In a message dated 2/25/10 4:45:16 PM, [email protected] writes:

> Didn't we used to have the ability to search by name of poster, date, 
> words in
> title etc. ?
> 
> All that stuff was REALLY useful.
> 
> When you click on "Refine Search" now, all you get is the FAQ page.
> 
> I'm not sure what you were searching for, Chris, but it (egocentrically) 
occurred to me you were testing my claim that I'd mentioned the Kivy long 
before you persuaded the group to try it.

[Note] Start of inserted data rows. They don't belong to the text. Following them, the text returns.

/-- Section 2.4. -/
theorem test_clear : strobes .clear (device d4 .ready 23) [.w4 false false 0x0, .w4 false false 0x1] = true := by decide
theorem test_clear_cost : cost .clear (device d4 .ready 23) 23 57 = true := by decide
theorem test_home : strobes .home (device d8 .ready 17) [.w8 false false 0x02] = true := by decide
theorem test_home_cost : cost .home (device d8 .ready 17) 17 54 = true := by decide
theorem test_set_display_mode :
    strobes (.setDisplayMode true false true) (device d4 .ready 22) [.w4 false false 0x0, .w4 false false 0xD] = true := by
  decide
theorem test_scroll_left : strobes .scrollLeft (device d8 .ready 16) [.w8 false false 0x18] = true := by decide
theorem test_scroll_right :
    strobes .scrollRight (device d4 .ready 22) [.w4 false false 0x1, .w4 false false 0xC] = true := by decide
theorem test_set_text_direction :
    strobes (.setTextDirection false true) (device d8 .ready 16) [.w8 false false 0x05] = true := by decide
/-- Section 2.5, slot 7. -/
theorem test_cgram_address :
    strobes (.createCustomCharCgramAddress 7) (device d4 .ready 22) [.w4 false false 0x7, .w4 false false 0x8] = true := by
  decide
theorem test_glyph_row :
    strobes (.createCustomCharGlyphRow 0xE0) (device d4 .ready 22) [.w4 true false 0xE, .w4 true false 0x0] = true := by
  decide
/-- Scenario S7. -/
theorem test_set_cursor :
    strobes (.setCursor 0x44) (device d4 .ready 22) [.w4 false false 0xC, .w4 false false 0x4] = true := by decide
theorem test_write_char : strobes (.writeChar 0x41) (device d4 .ready 22) [.w4 true false 0x4, .w4 true false 0x1] = true := by
  decide
theorem test_print : strobes (.print 0x0A) (device d8 .ready 16) [.w8 true false 0x0A] = true := by decide

/-- Section 2.7: a call refused in `DESYNC` makes no capability call. -/
theorem test_write_char_in_desync :
    next (exec (.writeChar 0x41) (device d4 .desync 22)) (fun t => t.refused && t.trace.isEmpty && t.phase == .desync) =
      true := by decide
/-- Section 2.7: event 11 of `write_char(0x41)` fails: one strobe before it, and the receiver holds the high nibble. -/
theorem test_write_char_before_11 :
    (seen 10 (.writeChar 0x41) (device d4 .ready 22)).strobes = [.w4 true false 0x4] ∧
      (seen 10 (.writeChar 0x41) (device d4 .ready 22)).mode = .m4l 0x4 ∧
      (issued (.writeChar 0x41) (device d4 .ready 22))[10]? = some (.delay 1) := by decide
theorem test_failed_call :
    next (step { device d4 .ready 0 with answers := [.fail], seq := [.call (.delay 1), .call (.delay 1)] })
      (fun t => t.trace == [(.delay 1, .fail)] && t.phase == .desync && t.seq.isEmpty && t.outcomes == [.ioError]) =
      true := by decide
/-- Rules R4 and R20: a step of `clear` makes one call, and leaves 22 for the steps after it. -/
theorem test_one_call_one_step :
    next (exec .clear (device d4 .ready 23)) (fun t => t.trace == [(.setLevel 1 false, .ok)] && t.seq.length == 22) =
      true := by decide

/-! ### Host calls -/

/-- The state between calls with one call asked. -/
def asking (c : HostCall) (s : State) : State := { s with requests := [⟨false, c⟩] }

/-- Section 2.6: the mapped address of a column and row, `(line_count, col, row)`. -/
def mapped (lineCount : Int) (col row : Byte) : Byte := ddramAddress { d4 with lineCount := lineCount } col row

theorem test_mapper_clamps :
    mapped 2 4 1 = 0x44 ∧ mapped 4 3 7 = 0x57 ∧ mapped 2 5 5 = 0x45 ∧ mapped 1 2 3 = 0x02 ∧ mapped 3 0 3 = 0x14 ∧
      mapped 3 1 255 = 0x15 := by decide
theorem test_mapper_wraps :
    mapped 4 0x2C 3 = 0x80 ∧ mapped 2 0xC0 1 = 0x00 ∧ mapped 2 0xFF 1 = 0x3F ∧ mapped 4 0xAD 3 = 0x01 := by decide

/-- Section 2.5: slot 7 passes, 8 fails, and outside `READY` the call is refused even for 8. -/
theorem test_slot_7 :
    next (step (asking (.createCustomChar 7 ⟨0x1F, 0x11, 0x11, 0x11, 0x11, 0x11, 0x1F, 0xE0⟩) (device d4 .ready 0)))
      (fun t => t.seq.head? == some (.word (.createCustomCharCgramAddress 7)) && t.seq.length == 9) = true := by decide
theorem test_slot_8 :
    next (step (asking (.createCustomChar 8 ⟨0, 0, 0, 0, 0, 0, 0, 0⟩) (device d4 .ready 0)))
      (fun t => t.outcomes == [.invalidArgument] && t.phase == .ready && !t.refused) = true := by decide
theorem test_slot_8_uninit :
    next (step (asking (.createCustomChar 8 ⟨0, 0, 0, 0, 0, 0, 0, 0⟩) (device d4 .uninit 0)))
      (fun t => t.outcomes == [.refused] && t.refused) = true := by decide

/-- Section 2.3, the validation and refusal corner cases. -/
theorem test_config_errors :
    next (step (asking .initializeCall (device { d4 with rsPin := 0 } .uninit 0))) (·.outcomes == [.configError]) = true ∧
    next (step (asking .initializeCall (device { d4 with lineCount := 0 } .uninit 0))) (·.outcomes == [.configError]) =
      true ∧
    next (step (asking .initializeCall (device { d4 with lineCount := 5 } .uninit 0))) (·.outcomes == [.configError]) =
      true := by decide
theorem test_unusable_pins :
    next (step (asking .initializeCall (device { d4 with dataPins := { d4.dataPins with d1 := 6 } } .uninit 0)))
      (·.outcomes == [.refused]) = true ∧
    next (step (asking .initializeCall (device { d8 with dataPins := { d8.dataPins with d7 := 0 } } .uninit 0)))
      (·.outcomes == [.refused]) = true ∧
    next (step (asking .initializeCall (device { d4 with dataPins := { d4.dataPins with d7 := 0 } } .uninit 0)))
      (fun t => t.seq.length == 14 + 10) = true := by decide
/-- Section 2.4: `print([])` makes no call and succeeds. -/
theorem test_print_nothing :
    next (step (asking (.print []) (device d4 .ready 0))) (fun t => t.outcomes == [.ok] && t.trace.isEmpty) = true := by
  decide

/-! ### Witnesses: a state and operands that meet the hypotheses of each statement -/

/-- The device with one sequencer step at hand. -/
def at_ (it : Item) (s : State) : State := { s with seq := [it] }

theorem allOk_device (d : Descriptor) (p : Phase) (n : Nat) : AllOk (device d p n) n := by
  intro k hk
  simp [answerAt, device, State.reset, hk]

theorem allOk_asking (c : HostCall) (d : Descriptor) (p : Phase) (n : Nat) : AllOk (asking c (device d p n)) n :=
  allOk_device d p n

theorem usable_d4 : pinsUsable 0 d4 := by unfold pinsUsable; decide
theorem usable_d8 : pinsUsable 0 d8 := by unfold pinsUsable; decide
theorem quiet_d4 (p : Phase) (n : Nat) : linesQuiet (device d4 p n) := ⟨rfl, .inr rfl⟩
theorem quiet_d8 (p : Phase) (n : Nat) : linesQuiet (device d8 p n) := ⟨rfl, .inl rfl⟩

theorem witness_EncodeOfDecodeIsTheWord : decode ⟨.transmit, 10, 0x3FF⟩ = .ok (.transmitW4x2 true 0xFF) := by decide

theorem early_device (d : Descriptor) (p : Phase) (n : Nat) : noEarlyRequest (device d p n) := by
  simp [noEarlyRequest, device, State.reset]

theorem witness_StepRunsTheSequencedWord :
    (at_ (.word .clear) (device d4 .ready 23)).seq = [.word .clear] ∧
      noEarlyRequest (at_ (.word .clear) (device d4 .ready 23)) := ⟨rfl, early_device d4 .ready 23⟩

theorem witness_StepRunsThePlacedTableWord :
    decodeTableWord 8 0x03 = some .initializeRaw0011 ∧ decodeTableWord 16 0x1FF = some (.writeChar 0xFF) ∧
      decodeTableWord 16 0x3E0 = none ∧ decodeTableWord 16 0x210 = some (.transmitW4x2 true 0x00) := by decide

theorem witness_IdleBlockWaits : State.reset.Idle := ⟨rfl, rfl⟩

theorem witness_OverlappingCallIsRefused :
    ∃ s : State, s.seq ≠ [] ∧ s.requests = [⟨true, .clear⟩] :=
  ⟨{ at_ (.word .home) (device d4 .ready 23) with requests := [⟨true, .clear⟩] }, by simp [at_], rfl⟩

theorem witness_DisplayWordsComplete :
    (device d4 .ready 23).phase = .ready ∧ noEarlyRequest (device d4 .ready 23) ∧
      AllOk (device d4 .ready 23) (txCount d4 + 1) ∧ AllOk (device d8 .ready 17) (txCount d8 + 1) :=
  ⟨rfl, early_device _ _ _, allOk_device d4 .ready 23, allOk_device d8 .ready 17⟩

theorem witness_AddressAndDataWordsComplete :
    (device d8 .ready 16).phase = .ready ∧ noEarlyRequest (device d8 .ready 16) ∧
      AllOk (device d8 .ready 16) (txCount d8) ∧ AllOk (device d4 .ready 22) (txCount d4) :=
  ⟨rfl, early_device _ _ _, allOk_device d8 .ready 16, allOk_device d4 .ready 22⟩

theorem witness_InitializeTransmitsComplete :
    noEarlyRequest (device d4 .uninit 22) ∧ AllOk (device d4 .uninit 22) (txCount d4) :=
  ⟨early_device _ _ _, allOk_device d4 .uninit 22⟩

theorem witness_RawNibblesComplete :
    (device d4 .uninit 10).cfg.bus8 = false ∧ noEarlyRequest (device d4 .uninit 10) ∧ AllOk (device d4 .uninit 10) 10 :=
  ⟨rfl, early_device _ _ _, allOk_device d4 .uninit 10⟩

theorem witness_TransmitFramesComplete :
    ((device d8 .ready 16).cfg.bus8 = true ∧ noEarlyRequest (device d8 .ready 16) ∧ AllOk (device d8 .ready 16) 16) ∧
      (device d4 .ready 22).cfg.bus8 = false ∧ noEarlyRequest (device d4 .ready 22) ∧ AllOk (device d4 .ready 22) 22 :=
  ⟨⟨rfl, early_device _ _ _, allOk_device d8 .ready 16⟩, rfl, early_device _ _ _, allOk_device d4 .ready 22⟩

theorem witness_WordsOfTheOtherBusWidthAreRefused : d8.bus8 = true ∧ d4.bus8 = false := by decide

theorem witness_SteadyWordOutsideReadyIsRefused :
    steadyWord (.print 0x41) = true ∧ (device d4 .uninit 0).phase ≠ .ready ∧ (device d4 .desync 0).phase ≠ .ready := by
  decide

/-- The 11th call of `write_char(0x41)` on a 4-bit bus fails, as in section 2.7. -/
def failing (n : Nat) (s : State) : State := { s with answers := List.replicate n .ok ++ [.fail] }

theorem allOk_failing (d : Descriptor) (p : Phase) (m n : Nat) : AllOk (failing n (device d p m)) n := by
  intro k hk
  simp [answerAt, failing, device, State.reset, List.getElem?_append, hk]

theorem witness_FirstFailureEndsTheWord :
    canRun (.writeChar 0x41) (failing 10 (device d4 .ready 0)) ∧ noEarlyRequest (failing 10 (device d4 .ready 0)) ∧
      wordRef d4 (.writeChar 0x41) =
        (wordRef d4 (.writeChar 0x41)).take 10 ++ .delay 1 :: (wordRef d4 (.writeChar 0x41)).drop 11 ∧
      AllOk (failing 10 (device d4 .ready 0)) 10 ∧ answerAt (failing 10 (device d4 .ready 0)) 10 = .fail :=
  ⟨⟨by simp [busWidthOf], fun _ => rfl⟩, early_device d4 .ready 0, by decide, allOk_failing d4 .ready 0 10, rfl⟩

theorem witness_EightBitTransmitIsOneStrobe :
    (device d8 .ready 16).cfg.bus8 = true ∧ pinsUsable 0 d8 ∧ linesQuiet (device d8 .ready 16) ∧
      noEarlyRequest (device d8 .ready 16) ∧ AllOk (device d8 .ready 16) 16 :=
  ⟨rfl, usable_d8, quiet_d8 _ _, early_device _ _ _, allOk_device d8 .ready 16⟩

theorem witness_FourBitTransmitIsTwoStrobesHighFirst :
    (device d4 .ready 22).cfg.bus8 = false ∧ pinsUsable 0 d4 ∧ linesQuiet (device d4 .ready 22) ∧
      noEarlyRequest (device d4 .ready 22) ∧ AllOk (device d4 .ready 22) 22 :=
  ⟨rfl, usable_d4, quiet_d4 _ _, early_device _ _ _, allOk_device d4 .ready 22⟩

theorem witness_RawNibbleIsOneStrobe :
    (device d4 .uninit 10).cfg.bus8 = false ∧ pinsUsable 0 d4 ∧ linesQuiet (device d4 .uninit 10) ∧
      (device d4 .uninit 10).far.lines.rs = some false ∧ noEarlyRequest (device d4 .uninit 10) ∧
      AllOk (device d4 .uninit 10) 10 :=
  ⟨rfl, usable_d4, quiet_d4 _ _, rfl, early_device _ _ _, allOk_device d4 .uninit 10⟩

So I went to our new aesthetics-l archive, and right at the top in the 
SEARCH box, I simply entered the title of the book: PHILOSOPHIES OF ARTS. (I'm 
not nearly so sophisticated as Kate about how to exploit search engines.) 
When I clicked on SEARCH, three pages of entry titles came up. I find that I 
wrote a lengthy piece on Fri, 05 Dec 2008 that included this passage:

Still, I do frequently buy books by single authors.    There's one that's 
been 
on my shelf for a year or two that has an intriguing premise -- Peter 
Kivy's 
"PHILOSOPHIES OF ARTS An Essay in Differences". Kivy was driven by the 
desire 
to see what we might learn by focusing on the differences between the 
so-called "arts" rather than working on a definition of "art" that selected 
all 
and 
only the pursuits we tend call "arts". However, just now I picked it up and 
I 
notice I read the first chapter right after I bought it, and scribbled on 
various pages a fringe of carping marginalia. Kivy (like Lehrer, though 
less 
so) 
does seem better equipped to talk about specific genres than about 
philosophy 
of 
art.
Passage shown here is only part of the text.